When Barbara Bourget and Jay Hirabayashi founded Kokoro Dance in 1986, no one in Canada had seen anything like it: a striking form inspired by butoh and Western ballet-based forms of expression. A fierce passion to their art helped the duo navigate the organization’s trying first decade. From there, a through line emerged: the creation of provocative, experimental, cross-cultural works.
Kokoro makes striking performances that consider themes and beauty standards through its own lens-philosophy, challenging audiences to find a humanity they themselves can relate to.
During the early years, Kokoro Dance mounted several full-length pieces, including Rage (first in 1987), Dance of the Dead (1994), and X-Roads (2000). These proved to be ground-breaking examples of how the company is stylistically distinct with its affinity for Western and Asian modes of movement and music.
Butoh, which emerged in the 1950s, was influenced by Artaud and Dadaism, but also by a desire to create a pure, non-Western Japanese art form—one that was not dictated by learning specific steps or choreographic combinations.
Rage, which was the first piece in which Kokoro explored butoh, told the story of Hirabayashi's Japanese American father, who was imprisoned for two years during the Second World War for the “crime” of being of Japanese ancestry.

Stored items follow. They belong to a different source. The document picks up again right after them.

theorem regs_code {m : List Part} (h : (m.any fun q => Nat.beq q.code 1) = true) : .regs ∈ m := by
  obtain ⟨q, hq, e⟩ := List.any_eq_true.mp h
  have : q = .regs := Part.code_inj (Nat.eq_of_beq_eq_true e)
  exact this ▸ hq

theorem within_mem {l m : List Part} (h : within l m = true) {p : Part} (hp : p ∈ l) : p ∈ m ∨ (64 ≤ p.code ∧ .regs ∈ m) := by
  have := List.all_eq_true.mp h p hp
  simp only [covered, Bool.or_eq_true, Bool.and_eq_true] at this
  exact this.imp any_code fun ⟨h1, h2⟩ => ⟨Nat.le_of_ble_eq_true h1, regs_code h2⟩

theorem Frame.refl {W : List Part} {s : State} : Frame W s s :=
  ⟨fun p _ => by cases p <;> first | rfl | trivial, .inr fun _ _ => rfl⟩

theorem Frame.trans {W : List Part} {s t u : State} (h : Frame W s t) (h' : Frame W t u) : Frame W s u := by
  refine ⟨fun p hp => ?_, ?_⟩
  · have h1 := h.1 p hp
    have h2 := h'.1 p hp
    cases p <;> first | exact Eq.trans h2 h1 | trivial
  · rcases h.2 with h1 | h1
    · exact .inl h1
    · exact h'.2.imp id fun h2 a ha => (h2 a ha).trans (h1 a ha)

theorem Frame.mono {W W' : List Part} {s t : State} (h : Frame W s t) (hw : within W W' = true) : Frame W' s t := by
  refine ⟨fun p hp => ?_, ?_⟩
  · by_cases hl : p ∈ W
    · rcases within_mem hw hl with h1 | ⟨h1, _⟩
      · exact absurd h1 hp
      · cases p <;> trivial
    · exact h.1 p hl
  · rcases h.2 with h1 | h1
    · rcases within_mem hw h1 with h2 | ⟨h2, _⟩
      · exact .inl h2
      · exact absurd h2 (by decide)
    · by_cases hr : .regs ∈ W'
      · exact .inl hr
      · refine .inr fun a ha => h1 a fun r hl => ?_
        rcases within_mem hw hl with h2 | ⟨_, h2⟩
        · exact ha r h2
        · exact absurd h2 hr

variable {W W' : List Part} {s t u : State} {α β ε : Type}

theorem Ok.refl : Ok W s s := ⟨Frame.refl, id⟩

theorem Ok.trans (h : Ok W s t) (h' : Ok W t u) : Ok W s u := ⟨h.1.trans h'.1, fun g => h'.2 (h.2 g)⟩

theorem Ok.mono (h : Ok W s t) (hw : within W W' = true) : Ok W' s t := ⟨h.1.mono hw, h.2⟩

/-- A last operation, after those that led to `t`. -/
theorem Ok.via (h : Ok W' t u) (hw : within W' W = true) (h0 : Ok W s t) : Ok W s u := h0.trans (h.mono hw)

theorem OkP.via {x : α × State} (h : OkP W' t x) (hw : within W' W = true) (h0 : Ok W s t) : OkP W s x := h0.trans (Ok.mono h hw)

theorem OkE.via {x : Except ε (α × State)} (h : OkE W' t x) (hw : within W' W = true) (h0 : Ok W s t) : OkE W s x :=
  fun a t' e => h0.trans ((h a t' e).mono hw)

theorem OkO.via {o : Out} (h : OkO W' t o) (hw : within W' W = true) (h0 : Ok W s t) : OkO W s o :=
  fun t' e => h0.trans ((h t' e).mono hw)

theorem OkP.mk {a : α} (h : Ok W s t) : OkP W s (a, t) := h

theorem OkE.ok {a : α} (h : Ok W s t) : OkE W s (.ok (a, t) : Except ε (α × State)) := by
  intro b u e
  cases e
  exact h

theorem OkE.error {e : ε} : OkE W s (.error e : Except ε (α × State)) := by
  intro b u h
  cases h

theorem OkO.next (h : Ok W s t) : OkO W s (.next t) := by
  intro u e
  cases e
  exact h

theorem OkP.snd {x : α × State} (h : OkP W s x) : Ok W s x.2 := h

theorem OkP.of_eq {x : α × State} {a : α} (e : x = (a, t)) (h : OkP W s x) : Ok W s t := by
  subst e
  exact h

theorem OkE.of_eq {x : Except ε (α × State)} {a : α} (e : x = .ok (a, t)) (h : OkE W s x) : Ok W s t := h a t e
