-- ==== Sys2Proof/Laws/State.lean ====
section
/-!
SUPPORT. Laws/State.lean: what each named update of the state leaves and sets, field by field and reader by reader; reading a
register word, a field or a keyed part after writing it.
-/

namespace Sys2Proof.Machine

set_option Elab.async false

variable (s : State)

It was revisited (1988, 1992), each performance unique. Rage was ultimately transformed into The Believer (1995) when Hirabayashi came to the realization that “rage” was more his feeling, and not that of the first (issei) and second (nisei) generation Japanese Canadians and Americans who were interned and imprisoned. “As a third (sansei) generation member of the community, I have to acknowledge that the emotional intent of this work are more my feelings,” he says. Many issei and nisei felt a sense of shame that Canada and the U.S. considered them enemies even though the majority were naturalized citizens.
Bourget describes Kokoro’s art as a synthesis of everything they have experienced. “Almost everything I feel is communicated when I dance,” Bourget says. “Dance is ephemeral, but it should connect to a place that we can’t describe in words. It should touch that visceral centre—that place that is what it means to be human.”